__WHAT IS EXPECTED__. Retype the line with "theorem lengthInv_of_empty (s" in it, then each line after it to the end of the data, word for word.
....
/-! ## R139: PLEN and the zero chain -/

/-- PLEN after a message of `m` bytes (R139). -/
def pendingLength (bs m : Nat) : Nat := if m = 0 then 0 else (m - 1) % bs + 1

theorem lengthInv_iff (s : State) :
    s.LengthInv ↔
      (s.configured = true → s.plen.toNat = pendingLength s.bs s.msgLen ∧ (s.msgLen ≤ s.bs → s.x = 0)) := Iff.rfl

theorem pendingLength_le (bs m : Nat) : pendingLength bs m ≤ m := by
  unfold pendingLength
  split
  · omega
  · have := Nat.mod_le (m - 1) bs
    omega

/-- A beat of `k` bytes makes PLEN grow by `k` as long as a block holds it, and by `k` less one block beyond that (R131,
R139). -/
theorem pendingLength_add (bs m k : Nat) (hbs : 0 < bs) (hk : k ≤ bs) :
    pendingLength bs (m + k) =
      if pendingLength bs m + k ≤ bs then pendingLength bs m + k else pendingLength bs m + k - bs := by
  cases m with
  | zero =>
    cases k with
    | zero => simp [pendingLength]
    | succ j => simp [pendingLength, hk, Nat.mod_eq_of_lt (show j < bs by omega)]
  | succ j =>
    have hr : j % bs < bs := Nat.mod_lt j hbs
    have hsum : (j + k) % bs = (j % bs + k) % bs := (Nat.mod_add_mod j bs k).symm
    have hnext : (j + 1 + k) - 1 = j + k := by omega
    simp only [pendingLength, hnext, hsum, Nat.add_one_sub_one, show ¬ (j + 1 + k = 0) by omega, Nat.add_one_ne_zero,
      if_false]
    split
    · rw [Nat.mod_eq_of_lt (by omega)]
      omega
    · rw [Nat.mod_eq_sub_mod (by omega), Nat.mod_eq_of_lt (by omega)]
      omega

/-- An accepted beat keeps PLEN the function of MSGLEN, and only a full buffer lets it write X (R131, R132). -/
theorem lengthInv_appendDrain (s : State) (d : List Byte) (hc : s.configured = true) (hd : d.length ≤ s.bs)
    (hi : s.EngineInv) (h : s.LengthInv) : ((s.appendDrain d).countMessage d.length).LengthInv := by
  obtain ⟨hsize, hp, -, -, -, -⟩ := hi.1 hc
  obtain ⟨hplen, hx⟩ := (lengthInv_iff s).mp h hc
  have hbs : 0 < s.bs ∧ s.bs ≤ 16 := by rcases bs_cases s hsize with h | h <;> omega
  have hplen' := appendDrain_plen s d hbs.2 hp hd
  have hx' := appendDrain_x_of_hold s d hbs.2 hp
  have hle := pendingLength_le s.bs s.msgLen
  rw [appendDrain_eq]
  intro _
  constructor
  · show (s.appendDrain d).plen.toNat = pendingLength s.bs (s.msgLen + d.length)
    rw [hplen', hplen, pendingLength_add s.bs _ _ hbs.1 hd]
  · intro hm
    change s.msgLen + d.length ≤ s.bs at hm
    exact (hx' (by omega)).trans (hx (by omega))

theorem lengthInv_of_unconfigured (s : State) (h : s.configured = false) : s.LengthInv :=
  fun hc => by simp [h] at hc

/-- The empty message: nothing pending, nothing counted, nothing processed. -/
theorem lengthInv_of_empty (s : State) (hplen : s.plen = 0) (hmsg : s.msgLen = 0) (hx : s.x = 0) : s.LengthInv :=
  fun _ => ⟨by simp [hplen, hmsg], fun _ => hx⟩

theorem lengthInv_respond (s : State) (st : Status) (c : Byte) (tag : Block) (h : s.LengthInv) :
    (s.respond st c tag).LengthInv := h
....
__RESULT FOR THIS TASK__.
theorem lengthInv_of_empty (s : State) (hplen : s.plen = 0) (hmsg : s.msgLen = 0) (hx : s.x = 0) : s.LengthInv :=
  fun _ => ⟨by simp [hplen, hmsg], fun _ => hx⟩

theorem lengthInv_respond (s : State) (st : Status) (c : Byte) (tag : Block) (h : s.LengthInv) :
    (s.respond st c tag).LengthInv := h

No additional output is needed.